/-- What `enterClaimed` leaves as it is, continued. -/
@[simp] theorem enterClaimed_frame2 (i : Nat) (oven : Nat) (c : Controller) :
    (enterClaimed i oven c).events.carried = c.events.carried ∧ (enterClaimed i oven c).reg.cycle = c.reg.cycle ∧
    (enterClaimed i oven c).reg.period = c.reg.period ∧ (enterClaimed i oven c).reg.answer = c.reg.answer ∧
    (enterClaimed i oven c).reg.mainSend = c.reg.mainSend ∧ (enterClaimed i oven c).reg.framesOn = c.reg.framesOn ∧
    (enterClaimed i oven c).reg.main.tap = c.reg.main.tap ∧
    (enterClaimed i oven c).reg.main.value = c.reg.main.value ∧
    (enterClaimed i oven c).reg.main.invalid = c.reg.main.invalid ∧
    (enterClaimed i oven c).reg.main.age = c.reg.main.age ∧
    (enterClaimed i oven c).reg.main.stale = c.reg.main.stale := by
  refine ⟨?_, ?_, ?_, ?_, ?_, ?_, ?_, ?_, ?_, ?_, ?_⟩
  · (simp only [enterClaimed]; repeat' split) <;> simp_all
  · (simp only [enterClaimed]; repeat' split) <;> simp_all
  · (simp only [enterClaimed]; repeat' split) <;> simp_all
  · (simp only [enterClaimed]; repeat' split) <;> simp_all
  · (simp only [enterClaimed]; repeat' split) <;> simp_all
  · (simp only [enterClaimed]; repeat' split) <;> simp_all
  · (simp only [enterClaimed]; repeat' split) <;> simp_all
  · (simp only [enterClaimed]; repeat' split) <;> simp_all
  · (simp only [enterClaimed]; repeat' split) <;> simp_all
  · (simp only [enterClaimed]; repeat' split) <;> simp_all
  · (simp only [enterClaimed]; repeat' split) <;> simp_all

/-- What `abandonClaim` leaves as it is. -/
@[simp] theorem abandonClaim_frame (oven : Nat) (c : Controller) :
    (abandonClaim oven c).start = c.start ∧ (abandonClaim oven c).time = c.time ∧
    (abandonClaim oven c).table = c.table ∧ (abandonClaim oven c).round = c.round ∧
    (abandonClaim oven c).held = c.held ∧ (abandonClaim oven c).doors = c.doors ∧
    (abandonClaim oven c).scan = c.scan ∧ (abandonClaim oven c).due = c.due ∧
    (abandonClaim oven c).track.pusher = c.track.pusher ∧ (abandonClaim oven c).track.guide = c.track.guide ∧
    (abandonClaim oven c).track.car = c.track.car ∧ (abandonClaim oven c).line.number = c.line.number ∧
    (abandonClaim oven c).line.rx = c.line.rx ∧ (abandonClaim oven c).line.ack = c.line.ack ∧
    (abandonClaim oven c).events.enable = c.events.enable ∧
    (abandonClaim oven c).events.carried = c.events.carried ∧ (abandonClaim oven c).reg.cycle = c.reg.cycle ∧
    (abandonClaim oven c).reg.period = c.reg.period ∧ (abandonClaim oven c).reg.answer = c.reg.answer ∧
    (abandonClaim oven c).reg.mainSend = c.reg.mainSend ∧ (abandonClaim oven c).reg.frame = c.reg.frame ∧
    (abandonClaim oven c).reg.frameHeld = c.reg.frameHeld ∧ (abandonClaim oven c).reg.framesOn = c.reg.framesOn ∧
    (abandonClaim oven c).reg.main.tap = c.reg.main.tap ∧ (abandonClaim oven c).reg.main.value = c.reg.main.value ∧
    (abandonClaim oven c).reg.main.invalid = c.reg.main.invalid ∧
    (abandonClaim oven c).reg.main.age = c.reg.main.age ∧ (abandonClaim oven c).reg.main.stale = c.reg.main.stale := by
  simp [abandonClaim]

/-- What `claimSent` leaves as it is. -/
@[simp] theorem claimSent_frame (ident : Nat) (c : Controller) :
    (claimSent ident c).start = c.start ∧ (claimSent ident c).time = c.time ∧ (claimSent ident c).round = c.round ∧
    (claimSent ident c).held = c.held ∧ (claimSent ident c).doors = c.doors ∧ (claimSent ident c).scan = c.scan := by
  refine ⟨?_, ?_, ?_, ?_, ?_, ?_⟩
  · (simp only [claimSent]; repeat' split) <;> simp_all
  · (simp only [claimSent]; repeat' split) <;> simp_all
  · (simp only [claimSent]; repeat' split) <;> simp_all
  · (simp only [claimSent]; repeat' split) <;> simp_all
  · (simp only [claimSent]; repeat' split) <;> simp_all
  · (simp only [claimSent]; repeat' split) <;> simp_all

/-- What `claimSent` leaves as it is, continued. -/
@[simp] theorem claimSent_frame1 (ident : Nat) (c : Controller) :
    (claimSent ident c).table.below = c.table.below ∧ (claimSent ident c).table.above = c.table.above ∧
    (claimSent ident c).table.nmin = c.table.nmin ∧ (claimSent ident c).table.pendT = c.table.pendT ∧
    (claimSent ident c).table.pendE = c.table.pendE ∧ (claimSent ident c).track.pusher = c.track.pusher ∧
    (claimSent ident c).track.guide = c.track.guide ∧ (claimSent ident c).track.car = c.track.car ∧
    (claimSent ident c).line.number = c.line.number ∧ (claimSent ident c).line.rx = c.line.rx ∧
    (claimSent ident c).line.ack = c.line.ack ∧ (claimSent ident c).events.enable = c.events.enable := by
  refine ⟨?_, ?_, ?_, ?_, ?_, ?_, ?_, ?_, ?_, ?_, ?_, ?_⟩
  · (simp only [claimSent]; repeat' split) <;> simp_all
  · (simp only [claimSent]; repeat' split) <;> simp_all
  · (simp only [claimSent]; repeat' split) <;> simp_all
  · (simp only [claimSent]; repeat' split) <;> simp_all
  · (simp only [claimSent]; repeat' split) <;> simp_all
  · (simp only [claimSent]; repeat' split) <;> simp_all
  · (simp only [claimSent]; repeat' split) <;> simp_all
  · (simp only [claimSent]; repeat' split) <;> simp_all
  · (simp only [claimSent]; repeat' split) <;> simp_all
  · (simp only [claimSent]; repeat' split) <;> simp_all
  · (simp only [claimSent]; repeat' split) <;> simp_all
  · (simp only [claimSent]; repeat' split) <;> simp_all

/-- What `claimSent` leaves as it is, continued. -/
@[simp] theorem claimSent_frame2 (ident : Nat) (c : Controller) :
    (claimSent ident c).events.carried = c.events.carried ∧ (claimSent ident c).reg.cycle = c.reg.cycle ∧
    (claimSent ident c).reg.period = c.reg.period ∧ (claimSent ident c).reg.answer = c.reg.answer ∧
    (claimSent ident c).reg.mainSend = c.reg.mainSend ∧ (claimSent ident c).reg.framesOn = c.reg.framesOn ∧
    (claimSent ident c).reg.main.tap = c.reg.main.tap ∧ (claimSent ident c).reg.main.value = c.reg.main.value ∧
    (claimSent ident c).reg.main.invalid = c.reg.main.invalid ∧ (claimSent ident c).reg.main.age = c.reg.main.age ∧
    (claimSent ident c).reg.main.stale = c.reg.main.stale := by
  refine ⟨?_, ?_, ?_, ?_, ?_, ?_, ?_, ?_, ?_, ?_, ?_⟩
  · (simp only [claimSent]; repeat' split) <;> simp_all
  · (simp only [claimSent]; repeat' split) <;> simp_all
  · (simp only [claimSent]; repeat' split) <;> simp_all
  · (simp only [claimSent]; repeat' split) <;> simp_all
  · (simp only [claimSent]; repeat' split) <;> simp_all
  · (simp only [claimSent]; repeat' split) <;> simp_all
  · (simp only [claimSent]; repeat' split) <;> simp_all
  · (simp only [claimSent]; repeat' split) <;> simp_all
  · (simp only [claimSent]; repeat' split) <;> simp_all
  · (simp only [claimSent]; repeat' split) <;> simp_all
  · (simp only [claimSent]; repeat' split) <;> simp_all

==*==

Assigned task:
Scan the data above. Return every line with "guide" in it.

Final answer:
    (abandonClaim oven c).track.pusher = c.track.pusher ∧ (abandonClaim oven c).track.guide = c.track.guide ∧
    (claimSent ident c).track.guide = c.track.guide ∧ (claimSent ident c).track.car = c.track.car ∧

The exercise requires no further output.